Linked issue: close #456

To implement asynchronous context managers (async with) for AppendWriter, UpsertWriter, and LogScanner in the Python bindings, ensuring proper resource lifecycle management and automated, non-blocking flushing of records.

Brief change log

  • Writer Context Managers (AppendWriter, UpsertWriter): Implemented __aenter__ and __aexit__ protocols.
    • Happy Path: Automatically awaits flush() on normal exit, guaranteeing data delivery before releasing the context.
    • Exception Path: Bypasses flush() to instantly free the Python asyncio event loop (fail-fast semantics). Note: Because the RecordAccumulator is a shared resource on the connection, this relies on a "best-effort" non-blocking design.

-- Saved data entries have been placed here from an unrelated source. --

-- ==== Sys2Proof/Word.lean ====
section
/-! DEFINITION. The machine word: a string of `W` bits (R9), and the 4-bit register index of the port (R6, R70). -/

namespace Sys2Proof

/-- The content of a register: `W` bits, bit `i` of weight `2^i` (R9). -/
abbrev Word (W : Nat) := BitVec W

/-- A register address of the port: a 4-bit index (R6, R50, R70). -/
abbrev Addr := BitVec 4

end Sys2Proof
end

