-- ==== Sys2Proof/Machine/Operands.lean ====
section
/-! DEFINITION. Operand forms: a register read whole as a signed value (R9, R72), a result written back as a `W`-bit
string (R9, R77), and the integer notation of R8. -/

namespace Sys2Proof.Machine

open Sys2Proof

/-- `sval(b)`: the two's complement value of a register's content (R9). -/
def sval {W : Nat} (b : Word W) : Int :=
  if b.toNat < 2 ^ (W - 1) then (b.toNat : Int) else (b.toNat : Int) - 2 ^ W

/-- `enc(v)`: the `W`-bit string whose signed value is `v`, for `-2^(W-1) <= v < 2^(W-1)` (R9). Outside that range, which
no command's result reaches (R96), it wraps (log 14). -/
def enc (W : Nat) (v : Int) : Word W := BitVec.ofInt W v

/-- The values a `W`-bit register can hold, as signed values (R5, R9). -/
abbrev fits (W : Nat) (v : Int) : Prop := -2 ^ (W - 1) ≤ v ∧ v < 2 ^ (W - 1)

/-- The content of an operand register (R20). -/
def Block.get {W : Nat} (b : Block W) : Reg → Word W
  | .n => b.n
  | .a => b.a
  | .e => b.e
  | .u0 => b.u0
  | .v0 => b.v0
  | .p => b.p
  | .q => b.q
  | .d => b.d

/-- The operand register's signed value, the one operand form of the block (R72: no zero-extended form, no scaling). -/
def Block.operand {W : Nat} (b : Block W) (r : Reg) : Int := sval (b.get r)

/-- `x[r] <- v`: all `W` bits of an operand register (R91). -/
def Block.set {W : Nat} (b : Block W) (r : Reg) (v : Word W) : Block W :=
  match r with
  | .n => { b with n := v }
  | .a => { b with a := v }
  | .e => { b with e := v }
  | .u0 => { b with u0 := v }
  | .v0 => { b with v0 := v }
  | .p => { b with p := v }
  | .q => { b with q := v }
  | .d => { b with d := v }

/-- `bitlen(v)`: the least `L` with `v < 2^L` (R8). -/
def bitlen (v : Nat) : Nat := if v = 0 then 0 else v.log2 + 1

/-- `bit(v, i) = (v >> i) mod 2` (R8). -/
def bit (v i : Nat) : Nat := (v >>> i) % 2

end Sys2Proof.Machine
end

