-- ==== Sys2Proof/Proofs/Memory.lean ====
section
/-! SUPPORT. Host transactions against a completion (R56, R59): what reads and writes leave of a running command's outcome
(R92, R96), and what reads of the results see (R90, R101). -/

namespace Sys2Proof.Machine

open Sys2Proof

/-! ## One step for each turn -/

/-- A step that takes a read leaves what the register space shows in the port (R90). -/
theorem step_rd {s : State} {addr : Addr} {ts : List (Turn s.cfg.W)} (h : s.port.turns = .rd addr :: ts) :
    step s = .next ((s.withTurns ts).withRead (s.block.read (decodeAddr addr))) :=
  step_cons h

/-- A step that takes a write changes the block alone (R91 to R95). -/
theorem step_wr {s : State} {addr : Addr} {data : Word s.cfg.W} {ts : List (Turn s.cfg.W)}
    (h : s.port.turns = .wr addr data :: ts) :
    step s = .next ((s.withTurns ts).withBlock (s.block.afterWrite addr data)) :=
  (step_cons h).trans (writePort_eq (s.withTurns ts) addr data)

/-- A step that takes the unit's turn completes the running command (R96). -/
theorem step_unit_running {s : State} {i : Instr} {ts : List (Turn s.cfg.W)} (h : s.port.turns = .unit :: ts)
    (hb : s.block.busy = true) (hop : s.block.op.toNat = i.code) (hi : i.computing = true) :
    step s = .next ((s.withTurns ts).withBlock (s.block.complete (s.block.outcome i))) :=
  (step_cons h).trans (unitTurn_running (s := s.withTurns ts) hb hop hi)

/-- The unit's turn on an idle block changes nothing (R230). -/
theorem eq_of_unitTurn_idle {s t : State} (hb : s.block.busy = false) (h : unitTurn s = .next t) : t = s := by
  rw [unitTurn_idle hb] at h
  exact (Host.Outcome.next.inj h).symm

/-! ## Completion and `AERR` (R96, R214) -/

/-- With the invariants a busy block's `OP` names a computing command (R30). -/
theorem Block.exists_running {W : Nat} {b : Block W} (h : b.Inv) (hb : b.busy = true) :
    ∃ i : Instr, i.computing = true ∧ b.op.toNat = i.code := by
  obtain ⟨-, -, -, -, -, h1, h4⟩ := h.1 hb
  exact Instr.exists_computing_of_code h1 h4

/-- No command's function reads `AERR` (R72). -/
theorem Block.outcome_aerr {W : Nat} (b : Block W) (f : Bool) (i : Instr) :
    Block.outcome { b with aerr := f } i = b.outcome i := by
  cases i <;> rfl

/-- Completion hands `AERR` through (R96). -/
theorem Block.complete_aerr {W : Nat} (b : Block W) (f : Bool) (out : OpResult) :
    Block.complete { b with aerr := f } out = { b.complete out with aerr := f } := by
  cases out <;> rfl

/-- The unit completes the running command alike with either value of `AERR`, which stays (R96, R214). -/
theorem step_complete_aerr {c : Config} {b : Block c.W} {i : Instr} (hb : b.busy = true) (hop : b.op.toNat = i.code)
    (hi : i.computing = true) (f : Bool) (ts : List (Turn c.W)) (rd : Option (Word c.W)) :
    step ⟨c, { b with aerr := f }, ⟨.unit :: ts, rd⟩⟩
      = .next ⟨c, { b.complete (b.outcome i) with aerr := f }, ⟨ts, rd⟩⟩ := by
  rw [← Block.outcome_aerr b f i, ← Block.complete_aerr]
  exact step_unit_running rfl hb hop hi

/-! ## Host turns on a busy block (R59, R92) -/

/-- A write to a busy block is refused, whatever the address and the word (R92). -/
theorem Block.afterWrite_busy {W : Nat} {b : Block W} (hb : b.busy = true) (addr : Addr) (data : Word W) :
    b.afterWrite addr data = b.refuseWrite := by
  simp [Block.afterWrite, hb]

/-- A host turn on a busy block changes `AERR` alone, and that only where it is a write (R90, R92). -/
theorem step_host_busy {c : Config} {b : Block c.W} (hb : b.busy = true) {t : Turn c.W} (ht : t.isHost = true)
    (ts : List (Turn c.W)) (rd : Option (Word c.W)) :
    ∃ rd', step ⟨c, b, ⟨t :: ts, rd⟩⟩ = .next ⟨c, { b with aerr := b.aerr || t.isWrite }, ⟨ts, rd'⟩⟩ := by
  cases t with
  | rd addr =>
    rw [Turn.isWrite, Bool.or_false]
    exact ⟨_, step_rd rfl⟩
  | wr addr data =>
    rw [Turn.isWrite, Bool.or_true, step_wr rfl, Block.afterWrite_busy hb]
    exact ⟨rd, rfl⟩
  | unit => cases ht
  | reset w l => cases ht

/-- Host turns on a busy block change `AERR` alone, and that only where one of them is a write. -/
theorem run_host_busy {c : Config} (ts us : List (Turn c.W)) (hts : ∀ t ∈ ts, t.isHost = true) {b : Block c.W}
    (hb : b.busy = true) (rd : Option (Word c.W)) :
    ∃ rd', ∀ k, core.run (ts.length + k) ⟨c, b, ⟨ts ++ us, rd⟩⟩
      = core.run k ⟨c, { b with aerr := b.aerr || ts.any Turn.isWrite }, ⟨us, rd'⟩⟩ := by
  induction ts generalizing b rd with
  | nil => exact ⟨rd, fun k => by simp⟩
  | cons t ts ih =>
    obtain ⟨ht, hts⟩ := List.forall_mem_cons.1 hts
    obtain ⟨rd₁, hstep⟩ := step_host_busy hb ht (ts ++ us) rd
    obtain ⟨rd₂, hrun⟩ := ih hts (b := { b with aerr := b.aerr || t.isWrite }) hb rd₁
    refine ⟨rd₂, fun k => ?_⟩
    rw [List.length_cons, Nat.add_right_comm, List.cons_append, run_succ _ hstep, hrun, List.any_cons, Bool.or_assoc]

/-- Settles O49: the host's turns reach the unit's turn with `AERR` alone changed, and completion hands `AERR` through. -/
theorem interleavingKeepsOutcome : Obligations.InterleavingKeepsOutcome := by
  intro s ts hs hb hts
  obtain ⟨i, hi, hop⟩ := Block.exists_running hs hb
  obtain ⟨rd, hrun⟩ := run_host_busy ts [.unit] hts hb s.port.rdata
  have hunit := step_complete_aerr hb hop hi (s.block.aerr || ts.any Turn.isWrite) [] rd
  exact ⟨_, rd, unitTurn_running hb hop hi, (hrun 1).trans (run_succ 0 hunit)⟩

/-! ## Reads of the results (R56, R90, R101) -/

/-- A write to another address than `CMD` changes no result and no status field but `AERR` (R91, R92, R93). -/
theorem Block.afterWrite_of_ne_cmd {W : Nat} (b : Block W) {addr : Addr} (h : addr ≠ cmdAddr) (data : Word W) :
    (b.afterWrite addr data).res0 = b.res0 ∧ (b.afterWrite addr data).res1 = b.res1
    ∧ (b.afterWrite addr data).busy = b.busy ∧ (b.afterWrite addr data).done = b.done
    ∧ (b.afterWrite addr data).err = b.err ∧ (b.afterWrite addr data).ecode = b.ecode
    ∧ (b.afterWrite addr data).op = b.op := by
  unfold Block.afterWrite
  split
  · simp
  · cases ha : decodeAddr addr with
    | operand r => simp
    | cmd => exact absurd (decodeAddr_eq_cmd ha) h
    | _ => simp

/-- A step of an idle block other than a write to `CMD` and a reset leaves it idle, with both results (R56, R101). -/
theorem step_idle_keeps_results {s t : State} (hb : s.block.busy = false) (h : step s = .next t) (hr : ¬ s.resetNext)
    (hc : ¬ ∃ data, s.writeNext cmdAddr data) :
    t.block.busy = false ∧ t.block.res0.toNat = s.block.res0.toNat ∧ t.block.res1.toNat = s.block.res1.toNat := by
  obtain ⟨-, hu⟩ | ⟨ts, ⟨_, -, rfl⟩ | ⟨addr, data, hp, rfl⟩ | ⟨-, hu⟩ | ⟨w, l, hp, -⟩⟩ := step_cases h
  · obtain rfl := eq_of_unitTurn_idle hb hu
    exact ⟨hb, rfl, rfl⟩
  · exact ⟨hb, rfl, rfl⟩
  · have hne : addr ≠ cmdAddr := by
      rintro rfl
      exact hc ⟨data, ts, hp⟩
    obtain ⟨h0, h1, hbusy, -⟩ := s.block.afterWrite_of_ne_cmd hne data
    exact ⟨hbusy.trans hb, congrArg _ h0, congrArg _ h1⟩
  · obtain rfl := eq_of_unitTurn_idle (s := s.withTurns ts) hb hu
    exact ⟨hb, rfl, rfl⟩
  · exact absurd ⟨w, l, ts, hp⟩ hr

/-- Settles O58: the first read sees the zero of the running command, the second what the completion wrote. -/
theorem resultReadsAroundCompletion : Obligations.ResultReadsAroundCompletion := by
  refine ⟨fun _ _ => step_idle_keeps_results, fun s ts hs hb hp => ?_⟩
  obtain ⟨i, hi, hop⟩ := Block.exists_running hs hb
  obtain ⟨-, -, -, hres0, -⟩ := hs.1 hb
  have hread0 : step s = .next ((s.withTurns (.unit :: .rd res1Addr :: ts)).withRead 0#_) := by
    have hzero : s.block.read (decodeAddr res0Addr) = 0#_ := hres0.trans (enc_zero _)
    rw [step_rd hp, hzero]
  refine ⟨_, unitTurn_running (s := s.withTurns ts) hb hop hi, hread0, ?_⟩
  have hunit := step_unit_running (s := (s.withTurns (.unit :: .rd res1Addr :: ts)).withRead 0#_) rfl hb hop hi
  have hread1 := step_rd
    (s := ((s.withTurns (.rd res1Addr :: ts)).withRead 0#_).withBlock (s.block.complete (s.block.outcome i))) rfl
  rw [run_succ 2 hread0, run_succ 1 hunit]
  exact run_succ 0 hread1

end Sys2Proof.Machine
end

It avoids calling close() or abort() to prevent permanently bricking the shared MemoryLimiter, meaning records appended prior to the exception may still be transmitted by the background Tokio thread.
  • Scanner Context Managers (LogScanner, RecordBatchLogScanner): Implemented __aenter__ and __aexit__ to establish the API contract for asynchronous resource reclamation.
  • Documentation & Type Hints: Updated __init__.pyi docstrings to clearly document the best-effort transactional semantics so developers understand the limits of client-side atomicity.
  • Test Stability: Fixed a micro-race condition in test_log_table.py::test_list_offsets by adding an explicit asyncio.sleep(0.1) delay, ensuring strict chronological ordering when resolving timestamp-based offsets.

Tests

Added comprehensive coverage in a new bindings/python/test/test_context_manager.py suite:

  • Happy Path Verification: test_append_writer_success_flush and test_upsert_writer_context_manager verify that data is automatically flushed and available to scanners/lookupers without explicit flush() calls.
  • Non-Blocking Exception Path: test_append_writer_exception_no_flush uses time.perf_counter() to assert that exiting a failed context block takes < 0.1s, successfully proving that the speed-of-light network RTT wait is bypassed without destroying the connection for subsequent tests.
  • Scanner Coverage: Explicit tests added for both create_log_scanner() and create_record_batch_log_scanner() resource lifecycle bounds, including exception propagation.

API and Format

  • API: Yes. This introduces new API surface to the Python bindings by adding the __aenter__ and __aexit__ magic methods, enabling async with syntax.
  • Format: No changes to the underlying storage format or the core Rust RPC protocols.

Documentation

Yes. This introduces a new feature for the Python client. Python type hints (__init__.pyi) and docstrings have been updated to reflect the new syntax and explicitly document the behavior of the exception fault-path.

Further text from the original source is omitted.